_AIM OF THE EXERCISE_
Extract from the entries below, exactly as given, only the lines from the line containing "def A.TUN_CNT : Nat := 0x11000C" to the line containing "def A.UPD_STAGED_VER : Nat := 0x12000C", both lines included.

_EXTRACTED RECORDS_
-- ==== Sys2Proof/Machine/RegMap.lean ====
section
/-! DEFINITION. Sys2Proof/Machine/RegMap.lean: the register map of R33 and the register tables of every chapter of spec/:
address, bits, access type (R8) and reset value of each field, and which addresses a register occupies.
`A.<register>` is an address (indices: q quadrant, p port, k lane, n, c, e, … as the tables write them); `F.<register>.<field>`
is a field. A reset value the tables give as fused, stored or from a record stands here as the value of an empty record
(DESIGN CHOICE, notes/assumptions/3.md). -/

namespace Sys2Proof.Machine

/-- The access types of R8. -/
inductive Acc where
  | ro | rw | rws | rwi | w1c | rc | wo
  deriving DecidableEq, Repr, Inhabited

/-- One field of a register: address, low bit, width, access type, reset value. -/
structure Fld where
  addr : Nat
  lo : Nat
  len : Nat
  acc : Acc
  reset : Nat
  deriving DecidableEq, Repr, Inhabited

/-- One row of the register map: first address, the strides and counts of its indices (widest stride first), its fields. -/
structure RegDesc where
  base : Nat
  dims : List (Nat × Nat)
  flds : List Fld
  deriving DecidableEq, Repr, Inhabited

def A.SYS_PART : Nat := 0x000000
def A.SYS_ISLAND_STAT : Nat := 0x000010
def A.SYS_QBR_ERR : Nat := 0x000014
def A.PIX_CANVAS : Nat := 0x040000
def A.PIX_CANVAS_SIZE : Nat := 0x040004
def A.PIX_WIN : Nat := 0x040010
def A.PIX_WIN_ORG : Nat := 0x040014
def A.PIX_QWIN (n : Nat) : Nat := 0x040018 + 0x4 * n
def A.PIX_LIN_BUILD : Nat := 0x040040
def A.PIX_LIN_SRC : Nat := 0x040044
def A.PIX_LIN_CMD : Nat := 0x040048
def A.PIX_LIN_STAT : Nat := 0x04004C
def A.PIX_CMX (n k : Nat) : Nat := 0x040100 + 0x40 * n + 0x4 * k
def A.PIX_HOLD : Nat := 0x040060
def A.PIX_FALLBACK : Nat := 0x040064
def A.PIX_FALLBACK_COLOUR : Nat := 0x040068
def A.PIX_OVL_CTRL (n : Nat) : Nat := 0x040200 + 0x20 * n
def A.PIX_OVL_ADDR (n : Nat) : Nat := 0x040204 + 0x20 * n
def A.PIX_OVL_POS (n : Nat) : Nat := 0x040208 + 0x20 * n
def A.PIX_OVL_SIZE (n : Nat) : Nat := 0x04020C + 0x20 * n
def A.PIX_OVL_SAVE : Nat := 0x040300
def A.PIX_PAL_A (n e : Nat) : Nat := 0x041000 + 0x1000 * n + 0x10 * e
def A.PIX_PAL_G (n e : Nat) : Nat := 0x041004 + 0x1000 * n + 0x10 * e
def A.PIX_PAL_B (n e : Nat) : Nat := 0x041008 + 0x1000 * n + 0x10 * e
def A.PIX_FB_STAT : Nat := 0x040080
def A.PIX_FRAME_NO : Nat := 0x040084
def A.PIX_COMMIT_FRAME : Nat := 0x040088
def A.PIX_CNT_SEG : Nat := 0x040090
def A.PIX_CNT_FRAME : Nat := 0x040094
def A.PIX_HELD_PIXELS : Nat := 0x040098
def A.CMP_TBL_SRC : Nat := 0x050000
def A.CMP_TBL_CMD : Nat := 0x050004
def A.CMP_TBL_STAT : Nat := 0x050008
def A.CMP_TBL_ID : Nat := 0x05000C
def A.CMP_SLIDE : Nat := 0x050010
def A.CMP_AGE_CFG : Nat := 0x050020
def A.CMP_AGE_CHK : Nat := 0x050024
def A.CMP_STRESS_STAT : Nat := 0x050028
def A.CMP_AGE (n c : Nat) : Nat := 0x050040 + 0x10 * n + 0x4 * c
def A.CMP_DEF_CFG : Nat := 0x050090
def A.CMP_DEF_STAT : Nat := 0x050094
def A.CMP_CONCEAL : Nat := 0x050080
def A.CMP_CONCEAL_STAT : Nat := 0x050084
def A.HYB_KNEE (c : Nat) : Nat := 0x060000 + 0x4 * c
def A.HYB_SWEEP : Nat := 0x060010
def A.HYB_BLEND : Nat := 0x060014
def A.HYB_DITHER : Nat := 0x060018
def A.HYB_STAT : Nat := 0x060020
def A.HYB_ECC : Nat := 0x060024
def A.HYB_KNEE_CODE (c : Nat) : Nat := 0x060030 + 0x4 * c
def A.HYB_LAD (c a : Nat) : Nat := 0x061000 + 0x400 * c + 0x4 * a
def A.SCN_QCFG (q : Nat) : Nat := 0x070000 + 0x1000 * q
def A.SCN_AMP (q c : Nat) : Nat := 0x070010 + 0x1000 * q + 0x4 * c
def A.SCN_LBUF (q : Nat) : Nat := 0x070020 + 0x1000 * q
def A.SCN_UNDERRUN (q : Nat) : Nat := 0x070024 + 0x1000 * q
def A.SCN_RB_CFG (q : Nat) : Nat := 0x070040 + 0x1000 * q
def A.SCN_RB_STAT (q : Nat) : Nat := 0x070044 + 0x1000 * q
def A.SCN_EE_STAT (q : Nat) : Nat := 0x070050 + 0x1000 * q
def A.SCN_EE_SERIAL_LO (q : Nat) : Nat := 0x070058 + 0x1000 * q
def A.SCN_EE_SERIAL_HI (q : Nat) : Nat := 0x07005C + 0x1000 * q
def A.SCN_TIMING : Nat := 0x078000
def A.SCN_PERIOD : Nat := 0x078004
def A.SCN_PERIOD_NOW : Nat := 0x078008
def A.SCN_TSTAT : Nat := 0x07800C
def A.SCN_LINE_NOW : Nat := 0x078010
def A.SCN_STAT : Nat := 0x078020
def A.SCN_I2C : Nat := 0x078030
def A.SCN_GLASS_ID_LO : Nat := 0x078038
def A.SCN_GLASS_ID_HI : Nat := 0x07803C
def A.SNS_CFG : Nat := 0x080000
def A.SNS_THR_V : Nat := 0x080004
def A.SNS_THR_D : Nat := 0x080008
def A.SNS_THR_S : Nat := 0x08000C
def A.SNS_TC (c : Nat) : Nat := 0x080010 + 0x4 * c
def A.SNS_ISNS_CFG : Nat := 0x080020
def A.SNS_ISNS_SHUNT : Nat := 0x080024
def A.SNS_ISNS_Q (n : Nat) : Nat := 0x080030 + 0x4 * n
def A.SNS_QSTAT (n : Nat) : Nat := 0x080040 + 0x4 * n
def A.SNS_SWEEP : Nat := 0x080050
def A.SNS_CNT : Nat := 0x080054
def A.SNS_REQ : Nat := 0x080060
def A.SNS_RESULT_ADDR : Nat := 0x080070
def A.SNS_BASE_ADDR : Nat := 0x080074
def A.SNS_BASE_T (n : Nat) : Nat := 0x080080 + 0x4 * n
def A.SNS_ADC_FAIL_LO (n : Nat) : Nat := 0x080090 + 0x8 * n
def A.SNS_ADC_FAIL_HI (n : Nat) : Nat := 0x080094 + 0x8 * n
def A.GOV_CFG : Nat := 0x090000
def A.GOV_BUDGET : Nat := 0x090004
def A.GOV_WINDOW : Nat := 0x090008
def A.GOV_LIMIT : Nat := 0x09000C
def A.GOV_PDEV : Nat := 0x090010
def A.GOV_VLED (n : Nat) : Nat := 0x090020 + 0x4 * n
def A.GOV_CEIL (n : Nat) : Nat := 0x090040 + 0x4 * n
def A.GOV_IPRED (n : Nat) : Nat := 0x090050 + 0x4 * n
def A.GOV_STAT : Nat := 0x090060
def A.GOV_CNT : Nat := 0x090064
def A.GOV_FLAGS : Nat := 0x090068
def A.GOV_JOB_CFG (j : Nat) : Nat := 0x090080 + 0x8 * j
def A.GOV_JOB_STAT (j : Nat) : Nat := 0x090084 + 0x8 * j
def A.GOV_ICURVE (c k : Nat) : Nat := 0x090100 + 0x80 * c + 0x4 * k
def A.FMC_ORDER : Nat := 0x0A0000
def A.FMC_ARB : Nat := 0x0A0004
def A.FMC_PD : Nat := 0x0A0008
def A.FMC_PNR : Nat := 0x0A000C
def A.FMC_TRAIN : Nat := 0x0A0010
def A.FMC_TRAIN_STAT : Nat := 0x0A0014
def A.FMC_STAT : Nat := 0x0A0020
def A.FMC_CNT_ERR : Nat := 0x0A0024
def A.FMC_ERR_ADDR : Nat := 0x0A0028
def A.FMC_CNT_PNR : Nat := 0x0A002C
def A.FMC_CNT_CAP : Nat := 0x0A0030
def A.FMC_URG : Nat := 0x0A0034
def A.FMC_WIPE_STAT : Nat := 0x0A0040
def A.LNK_CFG (p : Nat) : Nat := 0x010000 + 0x1000 * p
def A.LNK_TX (p : Nat) : Nat := 0x010004 + 0x1000 * p
def A.LNK_RX (p : Nat) : Nat := 0x010008 + 0x1000 * p
def A.LNK_STAT (p : Nat) : Nat := 0x010010 + 0x1000 * p
def A.LNK_CNT (p : Nat) : Nat := 0x010014 + 0x1000 * p
def A.LNK_PARTNER (p : Nat) : Nat := 0x010018 + 0x1000 * p
def A.LNK_LP (p : Nat) : Nat := 0x010020 + 0x1000 * p
def A.LNK_PAT_CFG (p : Nat) : Nat := 0x010030 + 0x1000 * p
def A.LNK_LSTAT (p k : Nat) : Nat := 0x010100 + 0x1000 * p + 0x20 * k
def A.LNK_LERR (p k : Nat) : Nat := 0x010104 + 0x1000 * p + 0x20 * k
def A.LNK_EYE_CFG (p k : Nat) : Nat := 0x010108 + 0x1000 * p + 0x20 * k
def A.LNK_EYE_CNT (p k : Nat) : Nat := 0x01010C + 0x1000 * p + 0x20 * k
def A.LNK_PAT_ERR (p k : Nat) : Nat := 0x010110 + 0x1000 * p + 0x20 * k
def A.LNK_TXCLK : Nat := 0x018000
def A.ZLP_ROLE : Nat := 0x020000
def A.ZLP_SEL : Nat := 0x020004
def A.ZLP_SEL_STAT : Nat := 0x020008
def A.ZLP_TIME_STAT : Nat := 0x020010
def A.ZLP_TIME_ERR : Nat := 0x020014
def A.ZLP_TIME_LO : Nat := 0x020018
def A.ZLP_TIME_HI : Nat := 0x02001C
def A.ZLP_PATH : Nat := 0x020020
def A.ZLP_CNT : Nat := 0x020030
def A.ZLP_CNT_SEL : Nat := 0x020034
def A.ZLP_PORT_STAT (n : Nat) : Nat := 0x020100 + 0x20 * n
def A.ZLP_PORT_DELAY (n : Nat) : Nat := 0x020104 + 0x20 * n
def A.ZLP_PORT_ASYM (n : Nat) : Nat := 0x020108 + 0x20 * n
def A.ZLP_PORT_CNT (n : Nat) : Nat := 0x02010C + 0x20 * n
def A.CMD_CFG : Nat := 0x030000
def A.CMD_STAT : Nat := 0x030004
def A.CMD_CNT_RX : Nat := 0x030008
def A.CMD_CNT_REF : Nat := 0x03000C
def A.CMD_SRC (s : Nat) : Nat := 0x030020 + 0x4 * s
def A.CMD_GROUP (k : Nat) : Nat := 0x030040 + 0x4 * k
def A.RLN_ID : Nat := 0x0C0000
def A.RLN_CFG : Nat := 0x0C0004
def A.RLN_STAT : Nat := 0x0C0008
def A.RLN_POS : Nat := 0x0C000C
def A.RLN_CNT : Nat := 0x0C0010
def A.PWR_STATE : Nat := 0x0B0000
def A.PWR_CFG : Nat := 0x0B0004
def A.PWR_WAKE_EN : Nat := 0x0B0008
def A.PWR_TIMER : Nat := 0x0B000C
def A.PWR_WAKE_STAT : Nat := 0x0B0010
def A.PWR_PAD : Nat := 0x0B0014
def A.PWR_LAST_REFUSE : Nat := 0x0B0018
def A.PWR_REFUSE_CNT (r : Nat) : Nat := 0x0B0040 + 0x4 * r
def A.PWR_TIME (s : Nat) : Nat := 0x0B0080 + 0x4 * s
def A.THM_CFG : Nat := 0x0D0000
def A.THM_GLASS : Nat := 0x0D0004
def A.THM_NTC : Nat := 0x0D0008
def A.THM_XCHK : Nat := 0x0D000C
def A.THM_RATE : Nat := 0x0D0010
def A.THM_STAT : Nat := 0x0D0020
def A.THM_FAIL : Nat := 0x0D0024
def A.THM_CEIL (n : Nat) : Nat := 0x0D0040 + 0x4 * n
def A.THM_T (s : Nat) : Nat := 0x0D0100 + 0x4 * s
def A.SAF_UNLOCK : Nat := 0x0E0000
def A.SAF_STAT : Nat := 0x0E0004
def A.SAF_CFG : Nat := 0x0E0008
def A.SAF_TP : Nat := 0x0E000C
def A.SAF_FB : Nat := 0x0E0010
def A.SAF_CAP : Nat := 0x0E0014
def A.SAF_CAPI (n : Nat) : Nat := 0x0E0020 + 0x4 * n
def A.SAF_SHUNT : Nat := 0x0E003C
def A.SAF_BC_CFG : Nat := 0x0E0030
def A.SAF_BC_LOCAL : Nat := 0x0E0034
def A.SAF_BC_PEER : Nat := 0x0E0038
def A.SAF_BC_RX (w : Nat) : Nat := 0x0E0040 + 0x4 * w
def A.SAF_BC_TX (w : Nat) : Nat := 0x0E0050 + 0x4 * w
def A.SAF_BC_CNT : Nat := 0x0E0060
def A.SAF_CNT : Nat := 0x0E0064
def A.SAF_PARAM_CRC : Nat := 0x0E0068
def A.FLT_CFG : Nat := 0x0F0000
def A.FLT_STAT : Nat := 0x0F0004
def A.FLT_FIRST : Nat := 0x0F0008
def A.FLT_LATCH : Nat := 0x0F000C
def A.FLT_LATCH_SRC : Nat := 0x0F0010
def A.FLT_CNT_0 : Nat := 0x0F0014
def A.FLT_CNT_1 : Nat := 0x0F0018
def A.FLT_CNT_2 : Nat := 0x0F001C
def A.FLT_AVAIL_PRES : Nat := 0x0F0020
def A.FLT_AVAIL_LOST : Nat := 0x0F0024
def A.FLT_SRC (s : Nat) : Nat := 0x0F1000 + 0x4 * s
def A.CHK_SCAN_STAT : Nat := 0x100000
def A.CHK_SCAN_ADDR : Nat := 0x100004
def A.CHK_SCAN_VALUE : Nat := 0x100008
def A.CHK_SCAN_LAST : Nat := 0x10000C
def A.CHK_SELFTEST : Nat := 0x100010
def A.CHK_CH_CFG (c : Nat) : Nat := 0x100100 + 0x20 * c
def A.CHK_CH_VALUE (c : Nat) : Nat := 0x100104 + 0x20 * c
def A.CHK_CH_DATA_B (c : Nat) : Nat := 0x100108 + 0x20 * c
def A.CHK_CH_DATA_H (c : Nat) : Nat := 0x10010C + 0x20 * c
def A.CHK_CH_DATA_W (c : Nat) : Nat := 0x100110 + 0x20 * c
def A.CHK_CH_RESULT (c : Nat) : Nat := 0x100114 + 0x20 * c
def A.TUN_CFG : Nat := 0x110000
def A.TUN_STAT : Nat := 0x110004
def A.TUN_REF : Nat := 0x110008
def A.TUN_CNT : Nat := 0x11000C
def A.TUN_SRC_ADDR : Nat := 0x110010
def A.TUN_ADC (n g : Nat) : Nat := 0x110100 + 0x100 * n + 0x4 * g
def A.TUN_RAMP (n h : Nat) : Nat := 0x110500 + 0x10 * n + 0x4 * h
def A.UPD_STAT : Nat := 0x120000
def A.UPD_CFG : Nat := 0x120004
def A.UPD_RUN_VER : Nat := 0x120008
def A.UPD_STAGED_VER : Nat := 0x12000C
def A.UPD_BOOT : Nat := 0x120010
def A.UPD_DATA_FMT : Nat := 0x120014
def A.UPD_CNT : Nat := 0x120018
def A.SYS_LIFECYCLE : Nat := 0x000004
def A.SYS_RESET_CAUSE : Nat := 0x000008
def A.SYS_RESET_REQ : Nat := 0x00000C
def A.SYS_SERIAL_LO : Nat := 0x000018
def A.SYS_SERIAL_HI : Nat := 0x00001C
def A.SYS_LC_NONCE_LO : Nat := 0x000020
def A.SYS_LC_NONCE_HI : Nat := 0x000024
def A.SYS_PRAIL_CFG : Nat := 0x000030
def A.SYS_PRAIL_STAT : Nat := 0x000034
def A.SYS_START : Nat := 0x000038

_RESPONSE TO THIS TASK_
def A.TUN_CNT : Nat := 0x11000C
def A.TUN_SRC_ADDR : Nat := 0x110010
def A.TUN_ADC (n g : Nat) : Nat := 0x110100 + 0x100 * n + 0x4 * g
def A.TUN_RAMP (n h : Nat) : Nat := 0x110500 + 0x10 * n + 0x4 * h
def A.UPD_STAT : Nat := 0x120000
def A.UPD_CFG : Nat := 0x120004
def A.UPD_RUN_VER : Nat := 0x120008
def A.UPD_STAGED_VER : Nat := 0x12000C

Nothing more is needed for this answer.